▸ **Prompt**: Each line of the data below containing "execCdrSearchTimeout" needs to be listed.

**** Records for the exercise

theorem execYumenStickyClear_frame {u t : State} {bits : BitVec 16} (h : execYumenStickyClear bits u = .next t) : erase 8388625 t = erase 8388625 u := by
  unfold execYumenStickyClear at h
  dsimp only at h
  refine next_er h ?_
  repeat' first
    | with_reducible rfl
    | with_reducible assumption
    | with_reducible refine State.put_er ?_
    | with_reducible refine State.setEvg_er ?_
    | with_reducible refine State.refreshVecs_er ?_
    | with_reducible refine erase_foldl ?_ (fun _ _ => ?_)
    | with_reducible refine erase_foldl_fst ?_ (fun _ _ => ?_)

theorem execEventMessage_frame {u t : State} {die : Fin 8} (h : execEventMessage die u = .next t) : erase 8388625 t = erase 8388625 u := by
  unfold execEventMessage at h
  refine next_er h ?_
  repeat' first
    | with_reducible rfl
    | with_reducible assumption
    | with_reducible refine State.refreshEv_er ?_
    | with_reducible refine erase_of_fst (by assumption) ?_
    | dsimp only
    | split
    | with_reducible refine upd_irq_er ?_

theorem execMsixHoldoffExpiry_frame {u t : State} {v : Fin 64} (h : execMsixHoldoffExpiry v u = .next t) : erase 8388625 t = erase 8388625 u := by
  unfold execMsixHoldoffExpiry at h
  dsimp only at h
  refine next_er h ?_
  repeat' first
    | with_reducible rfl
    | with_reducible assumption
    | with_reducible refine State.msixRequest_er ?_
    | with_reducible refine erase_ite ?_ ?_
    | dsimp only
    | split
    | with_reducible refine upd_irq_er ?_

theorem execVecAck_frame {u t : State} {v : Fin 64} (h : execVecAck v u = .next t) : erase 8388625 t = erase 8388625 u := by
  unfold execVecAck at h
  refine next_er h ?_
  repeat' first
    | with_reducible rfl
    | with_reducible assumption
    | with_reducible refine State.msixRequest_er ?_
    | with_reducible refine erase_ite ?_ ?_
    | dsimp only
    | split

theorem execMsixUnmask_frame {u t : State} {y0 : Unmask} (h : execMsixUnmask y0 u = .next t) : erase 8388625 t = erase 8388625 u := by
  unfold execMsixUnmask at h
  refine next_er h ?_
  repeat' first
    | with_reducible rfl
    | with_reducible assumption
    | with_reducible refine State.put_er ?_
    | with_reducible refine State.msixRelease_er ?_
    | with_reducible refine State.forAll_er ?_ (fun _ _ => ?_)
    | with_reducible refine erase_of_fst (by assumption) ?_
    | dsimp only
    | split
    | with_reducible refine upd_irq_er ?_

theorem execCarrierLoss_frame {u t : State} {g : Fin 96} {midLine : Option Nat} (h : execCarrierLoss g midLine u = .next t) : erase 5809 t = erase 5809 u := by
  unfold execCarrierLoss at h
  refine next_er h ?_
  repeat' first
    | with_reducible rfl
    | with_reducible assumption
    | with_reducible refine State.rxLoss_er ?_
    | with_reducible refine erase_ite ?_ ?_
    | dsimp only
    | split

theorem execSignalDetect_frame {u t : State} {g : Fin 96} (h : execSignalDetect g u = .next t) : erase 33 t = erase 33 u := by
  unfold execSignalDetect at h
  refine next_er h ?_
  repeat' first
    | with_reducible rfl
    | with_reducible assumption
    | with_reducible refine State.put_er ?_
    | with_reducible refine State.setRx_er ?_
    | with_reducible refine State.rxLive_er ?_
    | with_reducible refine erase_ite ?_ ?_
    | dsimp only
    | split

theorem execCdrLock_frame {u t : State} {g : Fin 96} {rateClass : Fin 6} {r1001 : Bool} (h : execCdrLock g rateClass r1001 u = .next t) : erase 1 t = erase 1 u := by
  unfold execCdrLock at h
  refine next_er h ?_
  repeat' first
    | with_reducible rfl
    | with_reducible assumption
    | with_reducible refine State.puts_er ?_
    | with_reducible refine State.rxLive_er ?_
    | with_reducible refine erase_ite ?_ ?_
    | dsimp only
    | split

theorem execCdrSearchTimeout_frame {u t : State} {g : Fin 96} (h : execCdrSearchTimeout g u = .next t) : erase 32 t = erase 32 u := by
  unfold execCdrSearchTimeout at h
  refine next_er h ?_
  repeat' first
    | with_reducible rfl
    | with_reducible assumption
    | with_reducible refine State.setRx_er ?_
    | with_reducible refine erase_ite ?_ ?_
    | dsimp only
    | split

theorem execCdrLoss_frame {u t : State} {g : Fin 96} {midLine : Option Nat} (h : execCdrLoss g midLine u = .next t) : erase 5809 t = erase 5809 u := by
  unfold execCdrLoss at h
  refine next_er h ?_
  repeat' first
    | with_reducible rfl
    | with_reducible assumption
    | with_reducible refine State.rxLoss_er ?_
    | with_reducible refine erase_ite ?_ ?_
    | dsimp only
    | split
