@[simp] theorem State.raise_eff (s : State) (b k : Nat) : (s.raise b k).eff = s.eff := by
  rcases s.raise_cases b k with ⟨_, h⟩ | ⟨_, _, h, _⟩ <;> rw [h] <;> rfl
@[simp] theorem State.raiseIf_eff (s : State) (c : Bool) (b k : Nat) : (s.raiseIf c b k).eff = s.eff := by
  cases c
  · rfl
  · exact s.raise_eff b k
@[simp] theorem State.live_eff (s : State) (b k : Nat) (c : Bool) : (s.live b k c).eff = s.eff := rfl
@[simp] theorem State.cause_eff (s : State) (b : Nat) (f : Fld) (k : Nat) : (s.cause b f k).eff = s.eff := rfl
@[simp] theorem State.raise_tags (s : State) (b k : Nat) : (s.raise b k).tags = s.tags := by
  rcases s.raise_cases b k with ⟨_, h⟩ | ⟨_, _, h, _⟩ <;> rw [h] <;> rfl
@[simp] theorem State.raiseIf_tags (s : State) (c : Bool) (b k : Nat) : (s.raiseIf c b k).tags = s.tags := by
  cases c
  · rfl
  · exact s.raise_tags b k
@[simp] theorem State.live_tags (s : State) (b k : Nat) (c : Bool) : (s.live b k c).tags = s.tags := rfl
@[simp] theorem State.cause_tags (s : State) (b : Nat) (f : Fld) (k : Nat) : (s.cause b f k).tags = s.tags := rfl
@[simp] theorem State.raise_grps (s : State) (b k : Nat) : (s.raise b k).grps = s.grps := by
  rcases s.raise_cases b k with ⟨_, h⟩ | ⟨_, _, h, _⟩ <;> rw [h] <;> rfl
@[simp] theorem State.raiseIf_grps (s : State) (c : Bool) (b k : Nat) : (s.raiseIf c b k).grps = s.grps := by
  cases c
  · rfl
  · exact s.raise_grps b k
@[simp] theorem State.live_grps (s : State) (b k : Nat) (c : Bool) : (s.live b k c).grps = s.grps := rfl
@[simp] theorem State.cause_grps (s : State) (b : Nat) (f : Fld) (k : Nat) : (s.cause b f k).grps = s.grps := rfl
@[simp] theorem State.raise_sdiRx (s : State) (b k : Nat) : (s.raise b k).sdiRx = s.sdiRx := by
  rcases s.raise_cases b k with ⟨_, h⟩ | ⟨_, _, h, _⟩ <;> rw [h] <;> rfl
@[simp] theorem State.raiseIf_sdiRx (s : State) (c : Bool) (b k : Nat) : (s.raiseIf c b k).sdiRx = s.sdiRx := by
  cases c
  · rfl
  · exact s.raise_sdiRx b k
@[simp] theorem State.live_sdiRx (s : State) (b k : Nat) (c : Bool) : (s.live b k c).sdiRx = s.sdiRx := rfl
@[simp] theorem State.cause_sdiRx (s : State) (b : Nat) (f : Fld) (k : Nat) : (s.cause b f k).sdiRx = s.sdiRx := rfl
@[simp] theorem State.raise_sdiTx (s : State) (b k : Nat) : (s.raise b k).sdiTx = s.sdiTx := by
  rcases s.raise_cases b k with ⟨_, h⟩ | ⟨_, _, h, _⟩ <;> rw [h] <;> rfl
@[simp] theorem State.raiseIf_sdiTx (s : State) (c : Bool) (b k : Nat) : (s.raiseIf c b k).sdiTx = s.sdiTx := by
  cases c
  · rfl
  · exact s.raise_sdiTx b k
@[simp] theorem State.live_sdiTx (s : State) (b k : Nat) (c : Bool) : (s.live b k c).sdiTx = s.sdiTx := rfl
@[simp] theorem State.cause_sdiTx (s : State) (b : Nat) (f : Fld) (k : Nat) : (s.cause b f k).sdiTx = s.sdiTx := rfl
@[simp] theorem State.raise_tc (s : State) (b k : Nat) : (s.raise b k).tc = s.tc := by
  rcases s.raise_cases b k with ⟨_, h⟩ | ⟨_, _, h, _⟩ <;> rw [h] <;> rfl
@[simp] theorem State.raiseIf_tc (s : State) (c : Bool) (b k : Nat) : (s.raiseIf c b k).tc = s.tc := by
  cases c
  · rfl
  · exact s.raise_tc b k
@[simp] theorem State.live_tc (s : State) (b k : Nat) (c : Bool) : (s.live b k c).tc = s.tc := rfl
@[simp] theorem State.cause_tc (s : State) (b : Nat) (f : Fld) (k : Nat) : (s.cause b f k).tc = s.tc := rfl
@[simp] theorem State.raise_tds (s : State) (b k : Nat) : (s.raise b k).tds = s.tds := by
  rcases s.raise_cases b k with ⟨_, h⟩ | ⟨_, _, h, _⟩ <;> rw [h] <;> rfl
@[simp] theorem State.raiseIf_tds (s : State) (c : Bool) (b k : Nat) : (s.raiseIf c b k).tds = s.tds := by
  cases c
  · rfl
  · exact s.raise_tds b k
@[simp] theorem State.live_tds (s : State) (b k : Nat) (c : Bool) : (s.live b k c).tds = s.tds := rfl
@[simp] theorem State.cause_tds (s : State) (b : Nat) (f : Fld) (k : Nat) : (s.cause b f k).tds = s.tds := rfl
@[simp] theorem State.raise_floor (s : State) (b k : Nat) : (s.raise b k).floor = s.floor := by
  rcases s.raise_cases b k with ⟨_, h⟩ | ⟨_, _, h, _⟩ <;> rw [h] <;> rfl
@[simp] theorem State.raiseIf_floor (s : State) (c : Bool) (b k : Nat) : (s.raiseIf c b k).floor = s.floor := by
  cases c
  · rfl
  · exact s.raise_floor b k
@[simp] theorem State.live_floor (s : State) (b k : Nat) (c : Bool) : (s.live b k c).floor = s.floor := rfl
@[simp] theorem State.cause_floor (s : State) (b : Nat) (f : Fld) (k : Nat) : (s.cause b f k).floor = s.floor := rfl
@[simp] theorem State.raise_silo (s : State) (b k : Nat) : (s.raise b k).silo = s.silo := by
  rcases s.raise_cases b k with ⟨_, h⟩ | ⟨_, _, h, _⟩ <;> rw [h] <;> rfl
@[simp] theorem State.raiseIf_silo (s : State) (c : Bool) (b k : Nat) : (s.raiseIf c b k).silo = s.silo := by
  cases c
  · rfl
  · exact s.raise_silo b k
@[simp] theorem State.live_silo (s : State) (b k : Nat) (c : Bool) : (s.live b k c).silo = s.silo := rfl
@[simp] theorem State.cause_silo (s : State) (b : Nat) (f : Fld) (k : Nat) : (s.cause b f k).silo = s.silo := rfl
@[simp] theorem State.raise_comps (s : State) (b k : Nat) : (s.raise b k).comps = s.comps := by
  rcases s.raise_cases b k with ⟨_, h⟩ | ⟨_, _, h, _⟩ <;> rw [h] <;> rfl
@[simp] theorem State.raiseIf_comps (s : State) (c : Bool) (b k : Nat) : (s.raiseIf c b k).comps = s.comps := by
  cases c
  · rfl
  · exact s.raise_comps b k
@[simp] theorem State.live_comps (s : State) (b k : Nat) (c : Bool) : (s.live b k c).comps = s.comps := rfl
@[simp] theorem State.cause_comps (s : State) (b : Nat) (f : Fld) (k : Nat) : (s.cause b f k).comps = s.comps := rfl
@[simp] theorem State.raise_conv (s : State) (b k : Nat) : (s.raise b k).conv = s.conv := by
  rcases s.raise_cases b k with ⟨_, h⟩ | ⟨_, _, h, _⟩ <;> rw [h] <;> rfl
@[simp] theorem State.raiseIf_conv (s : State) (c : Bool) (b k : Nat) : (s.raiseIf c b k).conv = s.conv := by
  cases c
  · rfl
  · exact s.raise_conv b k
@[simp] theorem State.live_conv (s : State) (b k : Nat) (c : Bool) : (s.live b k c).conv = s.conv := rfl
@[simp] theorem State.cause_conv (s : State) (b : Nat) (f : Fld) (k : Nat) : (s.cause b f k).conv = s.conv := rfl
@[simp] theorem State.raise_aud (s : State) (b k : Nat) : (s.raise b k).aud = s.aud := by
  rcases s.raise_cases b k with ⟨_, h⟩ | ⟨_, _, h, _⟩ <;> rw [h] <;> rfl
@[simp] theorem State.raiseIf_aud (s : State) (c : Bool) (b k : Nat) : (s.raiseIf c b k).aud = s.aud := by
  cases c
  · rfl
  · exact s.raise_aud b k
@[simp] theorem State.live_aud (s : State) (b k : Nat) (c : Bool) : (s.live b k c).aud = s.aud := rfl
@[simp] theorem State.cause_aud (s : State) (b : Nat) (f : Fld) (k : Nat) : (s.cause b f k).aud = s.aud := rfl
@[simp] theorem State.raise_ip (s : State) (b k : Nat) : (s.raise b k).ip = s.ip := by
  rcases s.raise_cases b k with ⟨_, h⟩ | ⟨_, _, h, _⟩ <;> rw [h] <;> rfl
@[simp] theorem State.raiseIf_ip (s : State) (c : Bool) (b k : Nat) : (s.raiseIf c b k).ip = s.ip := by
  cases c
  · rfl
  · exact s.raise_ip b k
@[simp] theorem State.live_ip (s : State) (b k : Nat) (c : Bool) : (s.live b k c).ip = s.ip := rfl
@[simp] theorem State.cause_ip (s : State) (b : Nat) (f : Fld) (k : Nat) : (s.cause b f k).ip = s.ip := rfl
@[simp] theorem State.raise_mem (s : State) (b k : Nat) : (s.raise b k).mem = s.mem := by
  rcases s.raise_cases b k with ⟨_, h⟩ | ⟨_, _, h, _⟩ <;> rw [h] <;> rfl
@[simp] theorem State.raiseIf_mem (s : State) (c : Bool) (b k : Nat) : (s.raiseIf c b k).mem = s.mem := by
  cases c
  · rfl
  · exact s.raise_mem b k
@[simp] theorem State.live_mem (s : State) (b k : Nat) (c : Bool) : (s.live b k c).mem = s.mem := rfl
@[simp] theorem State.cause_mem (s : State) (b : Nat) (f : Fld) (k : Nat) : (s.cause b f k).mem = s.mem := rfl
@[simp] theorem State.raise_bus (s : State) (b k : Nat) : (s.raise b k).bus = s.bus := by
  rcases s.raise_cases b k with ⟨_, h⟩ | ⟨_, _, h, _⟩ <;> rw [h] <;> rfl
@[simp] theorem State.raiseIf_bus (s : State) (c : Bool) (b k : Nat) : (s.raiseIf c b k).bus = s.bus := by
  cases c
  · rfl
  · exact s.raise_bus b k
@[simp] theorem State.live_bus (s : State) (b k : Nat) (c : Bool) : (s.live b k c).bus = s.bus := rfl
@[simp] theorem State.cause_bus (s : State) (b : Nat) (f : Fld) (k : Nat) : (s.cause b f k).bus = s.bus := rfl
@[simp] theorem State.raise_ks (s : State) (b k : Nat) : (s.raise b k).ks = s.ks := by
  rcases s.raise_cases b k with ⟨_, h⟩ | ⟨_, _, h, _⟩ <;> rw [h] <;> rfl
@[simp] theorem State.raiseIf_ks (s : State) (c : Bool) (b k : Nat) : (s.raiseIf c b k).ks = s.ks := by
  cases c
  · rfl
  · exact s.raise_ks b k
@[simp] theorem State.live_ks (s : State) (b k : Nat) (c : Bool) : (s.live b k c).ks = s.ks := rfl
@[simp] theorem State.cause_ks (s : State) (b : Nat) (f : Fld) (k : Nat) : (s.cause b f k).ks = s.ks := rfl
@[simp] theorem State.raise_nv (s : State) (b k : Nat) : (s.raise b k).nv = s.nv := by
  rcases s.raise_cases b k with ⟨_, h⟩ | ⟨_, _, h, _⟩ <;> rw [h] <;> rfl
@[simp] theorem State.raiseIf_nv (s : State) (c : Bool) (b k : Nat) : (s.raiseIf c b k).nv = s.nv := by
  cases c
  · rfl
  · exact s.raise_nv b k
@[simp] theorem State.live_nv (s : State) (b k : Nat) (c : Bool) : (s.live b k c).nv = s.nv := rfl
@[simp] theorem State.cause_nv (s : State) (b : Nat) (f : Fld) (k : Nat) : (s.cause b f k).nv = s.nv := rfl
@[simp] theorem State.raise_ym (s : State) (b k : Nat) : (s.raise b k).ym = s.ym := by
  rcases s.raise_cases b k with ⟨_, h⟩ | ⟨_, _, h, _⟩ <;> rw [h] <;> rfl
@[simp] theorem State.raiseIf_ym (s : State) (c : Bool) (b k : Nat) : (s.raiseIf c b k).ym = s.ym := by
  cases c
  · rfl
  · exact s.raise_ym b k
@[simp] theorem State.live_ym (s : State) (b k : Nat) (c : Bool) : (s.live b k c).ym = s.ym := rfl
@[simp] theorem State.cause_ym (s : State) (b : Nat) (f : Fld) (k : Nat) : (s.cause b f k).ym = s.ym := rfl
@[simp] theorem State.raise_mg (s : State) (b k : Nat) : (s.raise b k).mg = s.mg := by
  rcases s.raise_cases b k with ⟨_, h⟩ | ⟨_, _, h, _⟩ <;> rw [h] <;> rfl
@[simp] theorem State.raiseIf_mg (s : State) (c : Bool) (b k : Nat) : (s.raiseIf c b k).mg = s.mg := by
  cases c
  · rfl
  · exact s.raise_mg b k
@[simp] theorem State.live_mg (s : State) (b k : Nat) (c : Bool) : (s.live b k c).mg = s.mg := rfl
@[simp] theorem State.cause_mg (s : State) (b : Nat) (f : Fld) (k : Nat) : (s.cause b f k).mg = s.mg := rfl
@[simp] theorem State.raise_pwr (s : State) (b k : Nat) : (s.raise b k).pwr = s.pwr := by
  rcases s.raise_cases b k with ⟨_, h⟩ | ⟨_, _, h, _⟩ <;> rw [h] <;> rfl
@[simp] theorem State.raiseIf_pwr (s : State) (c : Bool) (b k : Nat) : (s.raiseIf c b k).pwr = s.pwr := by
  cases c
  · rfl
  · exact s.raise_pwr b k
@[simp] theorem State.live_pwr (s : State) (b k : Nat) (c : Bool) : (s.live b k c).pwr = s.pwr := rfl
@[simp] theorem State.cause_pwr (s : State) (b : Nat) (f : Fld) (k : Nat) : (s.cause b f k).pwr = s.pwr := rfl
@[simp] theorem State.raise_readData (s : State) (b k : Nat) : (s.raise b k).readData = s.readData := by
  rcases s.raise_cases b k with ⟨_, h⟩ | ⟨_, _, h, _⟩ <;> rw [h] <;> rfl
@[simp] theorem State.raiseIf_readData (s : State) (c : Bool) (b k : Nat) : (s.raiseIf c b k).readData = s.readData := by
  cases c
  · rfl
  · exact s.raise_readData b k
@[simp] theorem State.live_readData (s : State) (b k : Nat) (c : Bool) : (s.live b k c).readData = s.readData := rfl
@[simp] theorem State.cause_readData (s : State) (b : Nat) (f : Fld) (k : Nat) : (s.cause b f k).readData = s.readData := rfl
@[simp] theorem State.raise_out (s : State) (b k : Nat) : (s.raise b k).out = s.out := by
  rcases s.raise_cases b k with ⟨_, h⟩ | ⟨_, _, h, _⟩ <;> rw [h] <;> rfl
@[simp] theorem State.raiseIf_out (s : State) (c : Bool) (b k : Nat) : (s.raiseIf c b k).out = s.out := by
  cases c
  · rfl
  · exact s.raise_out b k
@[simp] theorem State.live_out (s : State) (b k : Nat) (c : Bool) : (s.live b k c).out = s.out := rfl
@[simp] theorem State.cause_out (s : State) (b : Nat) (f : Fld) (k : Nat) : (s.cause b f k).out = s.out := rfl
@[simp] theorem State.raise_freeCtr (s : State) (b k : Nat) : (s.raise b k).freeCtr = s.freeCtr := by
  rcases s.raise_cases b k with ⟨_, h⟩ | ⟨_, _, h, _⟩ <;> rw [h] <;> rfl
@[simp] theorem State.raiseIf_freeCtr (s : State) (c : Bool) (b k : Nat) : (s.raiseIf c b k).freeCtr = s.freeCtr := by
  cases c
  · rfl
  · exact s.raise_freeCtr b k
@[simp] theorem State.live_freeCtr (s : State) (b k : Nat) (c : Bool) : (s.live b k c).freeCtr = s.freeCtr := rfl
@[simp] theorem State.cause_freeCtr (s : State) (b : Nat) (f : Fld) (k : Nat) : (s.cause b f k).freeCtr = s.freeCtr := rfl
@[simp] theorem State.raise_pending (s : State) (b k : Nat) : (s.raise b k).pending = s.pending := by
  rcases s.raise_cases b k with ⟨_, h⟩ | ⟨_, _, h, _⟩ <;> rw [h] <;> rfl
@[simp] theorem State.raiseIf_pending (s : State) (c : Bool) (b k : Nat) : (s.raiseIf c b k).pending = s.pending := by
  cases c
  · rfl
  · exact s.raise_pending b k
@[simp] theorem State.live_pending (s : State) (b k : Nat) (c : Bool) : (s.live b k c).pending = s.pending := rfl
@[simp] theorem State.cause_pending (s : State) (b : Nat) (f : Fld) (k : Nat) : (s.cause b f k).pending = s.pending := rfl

********

▸ **Solved exercise**:
theorem execCdrSearchTimeout_frame {u t : State} {g : Fin 96} (h : execCdrSearchTimeout g u = .next t) : erase 32 t = erase 32 u := by
  unfold execCdrSearchTimeout at h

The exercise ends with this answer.